Problem description :: For every line in the material below that holds "request", report the line.

● ● ●

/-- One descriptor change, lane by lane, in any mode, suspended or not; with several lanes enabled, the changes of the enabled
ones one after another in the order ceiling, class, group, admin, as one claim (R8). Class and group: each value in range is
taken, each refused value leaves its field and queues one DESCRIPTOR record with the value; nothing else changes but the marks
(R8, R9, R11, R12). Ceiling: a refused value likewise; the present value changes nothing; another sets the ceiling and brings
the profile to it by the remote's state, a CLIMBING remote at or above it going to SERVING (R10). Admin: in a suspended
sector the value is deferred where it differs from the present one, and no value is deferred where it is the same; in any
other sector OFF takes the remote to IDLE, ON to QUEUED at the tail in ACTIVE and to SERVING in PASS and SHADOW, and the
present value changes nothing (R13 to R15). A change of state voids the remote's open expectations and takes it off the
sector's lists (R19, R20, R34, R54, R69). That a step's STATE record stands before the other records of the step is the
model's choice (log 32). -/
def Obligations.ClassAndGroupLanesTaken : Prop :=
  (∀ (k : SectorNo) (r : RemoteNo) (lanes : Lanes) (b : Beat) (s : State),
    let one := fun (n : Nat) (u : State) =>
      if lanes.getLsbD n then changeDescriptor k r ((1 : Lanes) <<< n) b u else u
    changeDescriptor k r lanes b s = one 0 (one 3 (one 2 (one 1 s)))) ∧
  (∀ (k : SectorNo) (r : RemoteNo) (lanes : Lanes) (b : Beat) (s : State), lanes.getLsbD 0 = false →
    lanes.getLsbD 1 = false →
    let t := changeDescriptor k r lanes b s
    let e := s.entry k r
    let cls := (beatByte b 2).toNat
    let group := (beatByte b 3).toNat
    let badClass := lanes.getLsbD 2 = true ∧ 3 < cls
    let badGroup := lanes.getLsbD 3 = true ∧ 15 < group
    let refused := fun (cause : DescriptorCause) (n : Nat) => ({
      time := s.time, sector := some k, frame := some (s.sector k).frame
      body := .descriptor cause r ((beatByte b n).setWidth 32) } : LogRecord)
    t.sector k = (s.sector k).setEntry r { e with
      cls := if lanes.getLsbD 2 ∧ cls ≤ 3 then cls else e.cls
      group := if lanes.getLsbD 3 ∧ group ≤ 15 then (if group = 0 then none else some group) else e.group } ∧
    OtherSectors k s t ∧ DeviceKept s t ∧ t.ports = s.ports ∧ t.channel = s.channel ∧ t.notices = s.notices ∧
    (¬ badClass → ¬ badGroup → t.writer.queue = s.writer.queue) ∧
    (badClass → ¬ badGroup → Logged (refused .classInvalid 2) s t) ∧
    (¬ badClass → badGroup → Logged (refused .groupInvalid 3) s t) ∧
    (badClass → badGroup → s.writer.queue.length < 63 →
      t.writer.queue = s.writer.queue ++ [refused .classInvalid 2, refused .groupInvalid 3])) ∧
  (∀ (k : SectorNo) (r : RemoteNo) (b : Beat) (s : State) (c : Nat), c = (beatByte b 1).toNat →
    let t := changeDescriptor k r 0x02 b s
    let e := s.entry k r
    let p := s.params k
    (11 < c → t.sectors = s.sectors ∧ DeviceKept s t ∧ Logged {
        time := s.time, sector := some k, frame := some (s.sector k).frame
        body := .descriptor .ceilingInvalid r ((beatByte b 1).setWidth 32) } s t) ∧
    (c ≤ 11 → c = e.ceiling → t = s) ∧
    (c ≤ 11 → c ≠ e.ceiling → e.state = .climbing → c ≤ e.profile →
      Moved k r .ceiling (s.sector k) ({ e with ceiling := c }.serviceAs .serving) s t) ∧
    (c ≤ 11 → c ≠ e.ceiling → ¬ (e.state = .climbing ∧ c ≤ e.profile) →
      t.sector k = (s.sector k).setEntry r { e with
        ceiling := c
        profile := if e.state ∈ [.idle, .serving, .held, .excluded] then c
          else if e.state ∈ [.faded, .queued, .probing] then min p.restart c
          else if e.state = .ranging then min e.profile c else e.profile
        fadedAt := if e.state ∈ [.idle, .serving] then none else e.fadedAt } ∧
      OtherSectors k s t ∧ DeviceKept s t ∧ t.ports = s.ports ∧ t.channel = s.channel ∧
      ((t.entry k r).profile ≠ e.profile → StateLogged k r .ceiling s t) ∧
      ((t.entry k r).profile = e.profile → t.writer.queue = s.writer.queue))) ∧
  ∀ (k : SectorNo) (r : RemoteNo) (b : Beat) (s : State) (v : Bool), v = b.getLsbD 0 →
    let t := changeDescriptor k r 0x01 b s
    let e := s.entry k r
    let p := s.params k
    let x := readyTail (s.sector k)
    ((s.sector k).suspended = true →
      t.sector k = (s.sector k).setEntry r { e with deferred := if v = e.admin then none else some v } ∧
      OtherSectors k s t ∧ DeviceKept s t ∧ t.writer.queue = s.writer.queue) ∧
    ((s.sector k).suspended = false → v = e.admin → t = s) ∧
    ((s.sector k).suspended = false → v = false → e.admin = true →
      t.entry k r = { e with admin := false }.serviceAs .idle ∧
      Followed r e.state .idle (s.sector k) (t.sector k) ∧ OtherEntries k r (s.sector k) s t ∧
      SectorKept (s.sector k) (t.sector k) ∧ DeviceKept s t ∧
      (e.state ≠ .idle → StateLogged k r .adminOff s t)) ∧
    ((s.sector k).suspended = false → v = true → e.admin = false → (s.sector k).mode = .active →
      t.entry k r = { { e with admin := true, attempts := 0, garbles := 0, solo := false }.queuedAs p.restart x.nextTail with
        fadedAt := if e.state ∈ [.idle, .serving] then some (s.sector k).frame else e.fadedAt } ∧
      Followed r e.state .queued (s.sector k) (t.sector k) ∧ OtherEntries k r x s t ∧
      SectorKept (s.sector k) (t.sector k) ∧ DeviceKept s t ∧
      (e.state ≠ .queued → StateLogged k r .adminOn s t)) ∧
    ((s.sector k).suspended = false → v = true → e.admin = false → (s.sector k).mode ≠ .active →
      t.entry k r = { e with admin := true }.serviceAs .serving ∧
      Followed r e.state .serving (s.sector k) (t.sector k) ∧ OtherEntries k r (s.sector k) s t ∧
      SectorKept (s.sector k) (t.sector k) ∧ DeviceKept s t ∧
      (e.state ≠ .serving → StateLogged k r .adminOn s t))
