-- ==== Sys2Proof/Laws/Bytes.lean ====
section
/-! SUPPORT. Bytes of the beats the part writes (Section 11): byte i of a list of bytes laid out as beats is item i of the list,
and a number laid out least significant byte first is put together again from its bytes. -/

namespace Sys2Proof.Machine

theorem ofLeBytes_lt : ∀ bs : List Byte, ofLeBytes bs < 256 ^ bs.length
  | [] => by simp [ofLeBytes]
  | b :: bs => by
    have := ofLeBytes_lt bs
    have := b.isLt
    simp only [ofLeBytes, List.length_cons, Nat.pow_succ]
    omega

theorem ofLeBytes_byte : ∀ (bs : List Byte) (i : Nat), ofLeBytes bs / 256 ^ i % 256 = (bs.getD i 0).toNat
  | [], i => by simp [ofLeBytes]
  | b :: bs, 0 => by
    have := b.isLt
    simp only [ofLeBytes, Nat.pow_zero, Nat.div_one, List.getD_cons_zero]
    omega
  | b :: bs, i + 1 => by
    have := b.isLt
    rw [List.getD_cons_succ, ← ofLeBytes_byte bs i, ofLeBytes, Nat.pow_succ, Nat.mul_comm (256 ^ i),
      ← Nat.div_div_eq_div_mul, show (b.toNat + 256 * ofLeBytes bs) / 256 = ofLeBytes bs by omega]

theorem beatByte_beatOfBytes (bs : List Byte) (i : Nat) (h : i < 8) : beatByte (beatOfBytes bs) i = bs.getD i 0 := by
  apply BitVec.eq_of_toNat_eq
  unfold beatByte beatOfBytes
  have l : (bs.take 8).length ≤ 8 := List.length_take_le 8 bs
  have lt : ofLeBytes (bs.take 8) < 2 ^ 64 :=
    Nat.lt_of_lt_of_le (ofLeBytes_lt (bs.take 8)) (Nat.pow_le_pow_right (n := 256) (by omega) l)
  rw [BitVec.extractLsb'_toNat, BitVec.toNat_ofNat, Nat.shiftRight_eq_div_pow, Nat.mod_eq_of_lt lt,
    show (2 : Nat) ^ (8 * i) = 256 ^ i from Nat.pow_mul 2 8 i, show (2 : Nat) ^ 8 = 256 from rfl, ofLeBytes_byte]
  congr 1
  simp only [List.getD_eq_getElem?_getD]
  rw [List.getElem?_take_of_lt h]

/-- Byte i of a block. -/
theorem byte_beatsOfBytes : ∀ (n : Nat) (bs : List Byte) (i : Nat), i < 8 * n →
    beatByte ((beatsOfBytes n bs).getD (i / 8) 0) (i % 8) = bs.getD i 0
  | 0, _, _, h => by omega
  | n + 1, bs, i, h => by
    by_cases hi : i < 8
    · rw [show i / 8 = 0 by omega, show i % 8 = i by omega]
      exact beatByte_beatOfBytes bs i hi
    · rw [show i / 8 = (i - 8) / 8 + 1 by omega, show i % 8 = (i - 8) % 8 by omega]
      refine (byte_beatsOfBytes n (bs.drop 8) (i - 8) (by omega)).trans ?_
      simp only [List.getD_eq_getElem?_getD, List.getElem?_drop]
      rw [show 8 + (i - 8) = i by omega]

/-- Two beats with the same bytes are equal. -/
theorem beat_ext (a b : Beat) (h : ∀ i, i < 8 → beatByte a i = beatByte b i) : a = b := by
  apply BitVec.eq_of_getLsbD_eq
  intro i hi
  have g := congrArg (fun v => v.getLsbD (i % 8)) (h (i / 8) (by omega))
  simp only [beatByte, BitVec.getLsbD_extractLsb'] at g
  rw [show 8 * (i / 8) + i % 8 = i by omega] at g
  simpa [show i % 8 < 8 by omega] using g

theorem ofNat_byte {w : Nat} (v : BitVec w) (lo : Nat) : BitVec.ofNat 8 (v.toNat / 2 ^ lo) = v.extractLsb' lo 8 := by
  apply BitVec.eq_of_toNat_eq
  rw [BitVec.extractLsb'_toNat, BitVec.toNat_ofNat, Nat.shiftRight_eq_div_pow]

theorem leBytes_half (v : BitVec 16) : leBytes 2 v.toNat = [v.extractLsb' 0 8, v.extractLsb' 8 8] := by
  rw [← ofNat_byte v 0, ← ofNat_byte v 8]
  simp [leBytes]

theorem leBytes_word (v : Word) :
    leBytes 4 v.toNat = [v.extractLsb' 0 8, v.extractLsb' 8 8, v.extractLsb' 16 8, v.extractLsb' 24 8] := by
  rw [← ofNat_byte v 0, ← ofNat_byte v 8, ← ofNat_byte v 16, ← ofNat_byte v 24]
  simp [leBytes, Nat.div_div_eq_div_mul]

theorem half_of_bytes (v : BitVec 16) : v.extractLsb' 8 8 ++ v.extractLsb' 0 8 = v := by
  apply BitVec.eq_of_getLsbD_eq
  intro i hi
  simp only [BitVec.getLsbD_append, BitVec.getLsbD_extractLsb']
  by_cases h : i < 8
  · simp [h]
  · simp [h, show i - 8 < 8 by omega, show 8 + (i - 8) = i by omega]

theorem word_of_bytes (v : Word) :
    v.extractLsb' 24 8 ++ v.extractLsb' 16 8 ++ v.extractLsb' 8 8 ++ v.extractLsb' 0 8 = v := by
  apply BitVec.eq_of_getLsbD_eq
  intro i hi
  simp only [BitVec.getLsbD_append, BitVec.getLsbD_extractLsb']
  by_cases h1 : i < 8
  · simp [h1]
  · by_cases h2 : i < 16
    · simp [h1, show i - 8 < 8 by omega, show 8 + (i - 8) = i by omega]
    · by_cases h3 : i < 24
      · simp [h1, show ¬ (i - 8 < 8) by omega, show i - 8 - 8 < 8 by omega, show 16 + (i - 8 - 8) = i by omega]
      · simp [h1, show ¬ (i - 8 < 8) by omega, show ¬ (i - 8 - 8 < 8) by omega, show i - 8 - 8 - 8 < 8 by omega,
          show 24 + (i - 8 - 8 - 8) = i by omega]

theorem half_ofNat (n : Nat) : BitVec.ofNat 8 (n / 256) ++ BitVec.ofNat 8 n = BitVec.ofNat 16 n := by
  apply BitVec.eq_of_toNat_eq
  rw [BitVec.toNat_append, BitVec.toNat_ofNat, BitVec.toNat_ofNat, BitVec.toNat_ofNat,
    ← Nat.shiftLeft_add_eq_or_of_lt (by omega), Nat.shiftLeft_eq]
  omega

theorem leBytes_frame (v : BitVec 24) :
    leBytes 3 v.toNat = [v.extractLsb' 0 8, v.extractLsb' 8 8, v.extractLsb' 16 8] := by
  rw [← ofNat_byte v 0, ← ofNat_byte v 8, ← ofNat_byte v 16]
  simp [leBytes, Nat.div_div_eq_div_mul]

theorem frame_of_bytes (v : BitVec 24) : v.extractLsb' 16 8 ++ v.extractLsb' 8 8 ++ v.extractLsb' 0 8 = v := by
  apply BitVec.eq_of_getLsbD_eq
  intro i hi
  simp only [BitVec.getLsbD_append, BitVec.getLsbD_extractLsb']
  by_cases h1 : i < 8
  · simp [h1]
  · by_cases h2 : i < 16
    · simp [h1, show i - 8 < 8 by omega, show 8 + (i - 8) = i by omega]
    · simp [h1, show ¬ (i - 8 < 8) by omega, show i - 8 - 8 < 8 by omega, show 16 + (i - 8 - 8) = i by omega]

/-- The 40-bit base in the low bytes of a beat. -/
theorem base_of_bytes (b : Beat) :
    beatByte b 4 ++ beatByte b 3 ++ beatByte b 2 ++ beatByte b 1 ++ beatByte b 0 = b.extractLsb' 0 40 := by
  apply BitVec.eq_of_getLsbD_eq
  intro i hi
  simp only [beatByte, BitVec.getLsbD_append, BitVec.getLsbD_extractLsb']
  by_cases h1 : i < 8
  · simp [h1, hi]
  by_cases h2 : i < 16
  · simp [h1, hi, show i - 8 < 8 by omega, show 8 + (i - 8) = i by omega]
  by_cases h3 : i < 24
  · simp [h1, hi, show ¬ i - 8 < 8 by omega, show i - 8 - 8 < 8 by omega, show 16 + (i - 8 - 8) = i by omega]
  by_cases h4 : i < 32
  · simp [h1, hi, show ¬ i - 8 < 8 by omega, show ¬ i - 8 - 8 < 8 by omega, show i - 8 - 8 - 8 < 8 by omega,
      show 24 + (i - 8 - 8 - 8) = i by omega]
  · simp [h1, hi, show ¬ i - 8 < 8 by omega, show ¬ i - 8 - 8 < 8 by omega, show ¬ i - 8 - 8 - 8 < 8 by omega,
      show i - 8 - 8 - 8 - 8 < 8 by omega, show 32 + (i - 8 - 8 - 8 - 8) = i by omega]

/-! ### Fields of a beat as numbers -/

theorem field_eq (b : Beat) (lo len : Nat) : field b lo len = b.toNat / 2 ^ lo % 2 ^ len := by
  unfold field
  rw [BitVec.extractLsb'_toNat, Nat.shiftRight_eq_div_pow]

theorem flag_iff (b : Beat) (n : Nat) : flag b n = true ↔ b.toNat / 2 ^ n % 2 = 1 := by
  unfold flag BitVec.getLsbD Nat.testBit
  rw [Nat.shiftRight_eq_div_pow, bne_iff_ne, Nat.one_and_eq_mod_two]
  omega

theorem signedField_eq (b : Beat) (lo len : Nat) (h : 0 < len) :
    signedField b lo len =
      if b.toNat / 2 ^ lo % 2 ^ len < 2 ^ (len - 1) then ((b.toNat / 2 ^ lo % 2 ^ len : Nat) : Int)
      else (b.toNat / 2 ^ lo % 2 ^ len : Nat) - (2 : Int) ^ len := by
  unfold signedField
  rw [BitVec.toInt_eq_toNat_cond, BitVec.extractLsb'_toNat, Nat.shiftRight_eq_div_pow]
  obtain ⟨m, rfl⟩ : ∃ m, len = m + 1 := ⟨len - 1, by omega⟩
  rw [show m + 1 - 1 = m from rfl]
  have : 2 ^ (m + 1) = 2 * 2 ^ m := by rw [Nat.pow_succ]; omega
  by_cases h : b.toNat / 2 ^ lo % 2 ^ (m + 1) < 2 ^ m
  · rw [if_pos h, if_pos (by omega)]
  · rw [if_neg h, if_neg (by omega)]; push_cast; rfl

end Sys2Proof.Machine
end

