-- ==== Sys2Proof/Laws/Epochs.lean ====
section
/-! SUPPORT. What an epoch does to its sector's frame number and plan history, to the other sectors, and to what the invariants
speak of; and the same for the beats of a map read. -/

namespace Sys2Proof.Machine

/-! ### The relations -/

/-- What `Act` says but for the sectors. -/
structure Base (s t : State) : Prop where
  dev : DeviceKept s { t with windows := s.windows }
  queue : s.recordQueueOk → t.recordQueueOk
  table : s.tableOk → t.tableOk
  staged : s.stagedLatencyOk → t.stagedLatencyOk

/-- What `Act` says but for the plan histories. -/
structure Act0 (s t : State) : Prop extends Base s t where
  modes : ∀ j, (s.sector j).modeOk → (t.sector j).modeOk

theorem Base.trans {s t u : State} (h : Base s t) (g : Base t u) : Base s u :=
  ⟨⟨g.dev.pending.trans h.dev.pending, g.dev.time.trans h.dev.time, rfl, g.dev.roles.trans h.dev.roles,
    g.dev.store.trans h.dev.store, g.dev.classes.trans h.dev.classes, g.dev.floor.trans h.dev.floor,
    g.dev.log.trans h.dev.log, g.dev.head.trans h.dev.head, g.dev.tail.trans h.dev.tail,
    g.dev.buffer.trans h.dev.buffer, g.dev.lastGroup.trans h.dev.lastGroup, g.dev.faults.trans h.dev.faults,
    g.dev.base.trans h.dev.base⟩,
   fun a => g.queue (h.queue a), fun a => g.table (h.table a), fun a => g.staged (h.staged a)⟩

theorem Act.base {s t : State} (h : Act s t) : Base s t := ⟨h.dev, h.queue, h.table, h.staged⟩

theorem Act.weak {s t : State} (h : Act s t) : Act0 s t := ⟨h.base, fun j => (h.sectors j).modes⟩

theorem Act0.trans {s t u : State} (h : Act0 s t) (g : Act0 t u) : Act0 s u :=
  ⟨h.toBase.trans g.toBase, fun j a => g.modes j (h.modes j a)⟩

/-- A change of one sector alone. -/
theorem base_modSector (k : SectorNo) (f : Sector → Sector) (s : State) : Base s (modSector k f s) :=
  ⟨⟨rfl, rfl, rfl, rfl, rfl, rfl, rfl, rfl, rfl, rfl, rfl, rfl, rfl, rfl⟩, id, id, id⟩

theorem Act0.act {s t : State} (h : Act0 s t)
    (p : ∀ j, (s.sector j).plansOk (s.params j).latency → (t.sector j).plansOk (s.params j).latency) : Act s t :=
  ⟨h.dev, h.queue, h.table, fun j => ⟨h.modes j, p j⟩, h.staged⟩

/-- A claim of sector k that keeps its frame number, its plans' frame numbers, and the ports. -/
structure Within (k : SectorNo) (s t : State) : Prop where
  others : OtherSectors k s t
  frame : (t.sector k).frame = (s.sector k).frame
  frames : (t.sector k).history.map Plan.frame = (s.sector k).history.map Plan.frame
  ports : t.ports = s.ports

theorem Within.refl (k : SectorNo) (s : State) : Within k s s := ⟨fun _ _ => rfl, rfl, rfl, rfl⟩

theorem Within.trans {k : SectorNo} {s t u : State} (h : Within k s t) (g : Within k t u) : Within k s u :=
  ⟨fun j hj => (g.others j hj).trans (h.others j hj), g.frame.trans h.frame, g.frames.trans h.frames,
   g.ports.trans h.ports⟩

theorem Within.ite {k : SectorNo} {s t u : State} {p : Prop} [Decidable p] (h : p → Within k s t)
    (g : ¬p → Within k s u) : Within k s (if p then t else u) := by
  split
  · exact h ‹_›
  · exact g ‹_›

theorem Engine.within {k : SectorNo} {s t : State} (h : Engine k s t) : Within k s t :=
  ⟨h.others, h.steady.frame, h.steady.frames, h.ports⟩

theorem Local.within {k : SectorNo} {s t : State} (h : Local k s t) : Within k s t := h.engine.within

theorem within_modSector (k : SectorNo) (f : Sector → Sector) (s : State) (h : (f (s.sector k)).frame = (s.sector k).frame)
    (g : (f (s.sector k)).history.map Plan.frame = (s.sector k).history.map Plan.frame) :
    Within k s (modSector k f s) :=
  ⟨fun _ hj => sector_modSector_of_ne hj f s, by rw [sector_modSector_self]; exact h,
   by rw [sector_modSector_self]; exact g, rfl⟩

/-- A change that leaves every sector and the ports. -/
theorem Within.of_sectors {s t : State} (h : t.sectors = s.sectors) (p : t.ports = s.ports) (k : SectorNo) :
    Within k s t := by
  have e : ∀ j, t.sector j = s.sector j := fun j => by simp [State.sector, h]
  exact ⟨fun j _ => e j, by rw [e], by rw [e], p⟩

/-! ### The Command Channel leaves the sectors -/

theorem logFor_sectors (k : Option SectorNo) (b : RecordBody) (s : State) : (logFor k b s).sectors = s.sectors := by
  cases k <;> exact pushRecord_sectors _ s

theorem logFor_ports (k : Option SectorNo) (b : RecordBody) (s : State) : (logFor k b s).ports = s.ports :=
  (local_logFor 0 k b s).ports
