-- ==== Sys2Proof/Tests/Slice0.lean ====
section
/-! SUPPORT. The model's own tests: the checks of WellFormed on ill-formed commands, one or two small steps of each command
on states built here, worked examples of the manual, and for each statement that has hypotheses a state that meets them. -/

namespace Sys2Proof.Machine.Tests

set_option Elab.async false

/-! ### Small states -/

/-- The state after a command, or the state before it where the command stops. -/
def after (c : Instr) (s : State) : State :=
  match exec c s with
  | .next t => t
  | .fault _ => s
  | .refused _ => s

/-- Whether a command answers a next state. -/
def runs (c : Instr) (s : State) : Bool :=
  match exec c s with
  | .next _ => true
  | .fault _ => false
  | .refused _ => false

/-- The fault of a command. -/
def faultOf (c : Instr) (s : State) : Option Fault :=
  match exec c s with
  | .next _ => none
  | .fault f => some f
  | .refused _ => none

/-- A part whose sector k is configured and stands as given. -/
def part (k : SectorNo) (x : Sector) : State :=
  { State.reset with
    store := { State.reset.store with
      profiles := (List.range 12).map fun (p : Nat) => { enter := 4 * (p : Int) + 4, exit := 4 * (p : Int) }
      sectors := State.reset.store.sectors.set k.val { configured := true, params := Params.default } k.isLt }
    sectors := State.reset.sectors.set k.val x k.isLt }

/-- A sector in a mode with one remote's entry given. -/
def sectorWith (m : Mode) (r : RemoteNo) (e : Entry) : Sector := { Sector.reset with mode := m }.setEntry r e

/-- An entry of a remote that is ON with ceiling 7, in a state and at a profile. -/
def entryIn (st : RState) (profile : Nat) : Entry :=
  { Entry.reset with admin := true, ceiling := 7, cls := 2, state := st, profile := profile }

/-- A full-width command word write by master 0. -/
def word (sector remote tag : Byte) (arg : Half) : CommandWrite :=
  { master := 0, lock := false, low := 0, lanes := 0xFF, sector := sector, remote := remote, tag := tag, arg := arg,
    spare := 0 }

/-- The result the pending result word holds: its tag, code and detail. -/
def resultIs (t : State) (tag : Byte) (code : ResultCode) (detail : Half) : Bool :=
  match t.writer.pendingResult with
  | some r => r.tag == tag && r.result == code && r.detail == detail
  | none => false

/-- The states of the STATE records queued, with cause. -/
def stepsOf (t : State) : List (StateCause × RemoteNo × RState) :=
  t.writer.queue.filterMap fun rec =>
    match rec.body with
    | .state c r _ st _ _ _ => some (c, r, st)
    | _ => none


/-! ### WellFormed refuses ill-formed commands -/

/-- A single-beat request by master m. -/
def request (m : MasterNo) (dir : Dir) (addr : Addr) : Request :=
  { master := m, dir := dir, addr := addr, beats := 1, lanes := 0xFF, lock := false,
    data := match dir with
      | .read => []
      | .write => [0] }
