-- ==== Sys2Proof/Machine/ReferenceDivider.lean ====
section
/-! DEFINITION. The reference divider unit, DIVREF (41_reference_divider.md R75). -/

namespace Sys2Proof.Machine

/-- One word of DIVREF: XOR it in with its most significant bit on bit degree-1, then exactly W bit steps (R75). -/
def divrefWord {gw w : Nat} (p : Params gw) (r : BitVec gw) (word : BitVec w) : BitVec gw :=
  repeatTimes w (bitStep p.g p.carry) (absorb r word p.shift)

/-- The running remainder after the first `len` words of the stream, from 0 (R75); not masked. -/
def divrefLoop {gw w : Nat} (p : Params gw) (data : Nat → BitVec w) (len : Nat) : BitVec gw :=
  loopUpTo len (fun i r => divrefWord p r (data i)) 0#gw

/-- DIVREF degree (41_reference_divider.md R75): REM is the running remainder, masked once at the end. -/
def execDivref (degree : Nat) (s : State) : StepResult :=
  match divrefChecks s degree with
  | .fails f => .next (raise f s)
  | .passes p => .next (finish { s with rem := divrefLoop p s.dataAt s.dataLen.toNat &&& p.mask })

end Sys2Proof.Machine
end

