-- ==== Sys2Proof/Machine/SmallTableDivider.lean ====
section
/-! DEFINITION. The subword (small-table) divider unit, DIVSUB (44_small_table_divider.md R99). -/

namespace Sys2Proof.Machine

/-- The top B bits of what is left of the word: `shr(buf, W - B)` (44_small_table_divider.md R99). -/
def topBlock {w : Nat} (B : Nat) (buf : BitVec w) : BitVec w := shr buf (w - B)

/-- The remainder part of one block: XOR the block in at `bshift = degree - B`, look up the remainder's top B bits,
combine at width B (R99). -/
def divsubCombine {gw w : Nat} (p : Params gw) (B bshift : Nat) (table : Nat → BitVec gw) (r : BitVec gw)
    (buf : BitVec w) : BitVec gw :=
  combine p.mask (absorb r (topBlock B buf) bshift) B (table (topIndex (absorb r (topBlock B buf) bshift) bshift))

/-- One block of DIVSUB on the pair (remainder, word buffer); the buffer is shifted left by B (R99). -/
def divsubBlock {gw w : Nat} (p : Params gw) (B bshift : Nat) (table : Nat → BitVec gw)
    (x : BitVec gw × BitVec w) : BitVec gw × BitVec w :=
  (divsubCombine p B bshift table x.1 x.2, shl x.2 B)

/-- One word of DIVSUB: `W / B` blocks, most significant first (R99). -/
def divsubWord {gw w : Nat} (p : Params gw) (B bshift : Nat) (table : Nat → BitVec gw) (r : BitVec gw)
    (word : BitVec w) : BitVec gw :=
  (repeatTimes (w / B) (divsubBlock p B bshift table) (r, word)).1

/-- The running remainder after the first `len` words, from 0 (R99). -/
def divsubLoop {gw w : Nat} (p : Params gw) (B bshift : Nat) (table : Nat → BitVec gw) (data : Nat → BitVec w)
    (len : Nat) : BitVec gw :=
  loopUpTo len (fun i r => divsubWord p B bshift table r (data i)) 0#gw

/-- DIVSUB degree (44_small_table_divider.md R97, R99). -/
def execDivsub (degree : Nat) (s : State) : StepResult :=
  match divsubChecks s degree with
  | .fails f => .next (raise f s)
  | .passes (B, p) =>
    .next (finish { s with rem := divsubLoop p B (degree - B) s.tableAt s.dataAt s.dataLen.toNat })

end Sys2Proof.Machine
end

● ● ●

Task response ::
/-- A single-beat request by master m. -/
def request (m : MasterNo) (dir : Dir) (addr : Addr) : Request :=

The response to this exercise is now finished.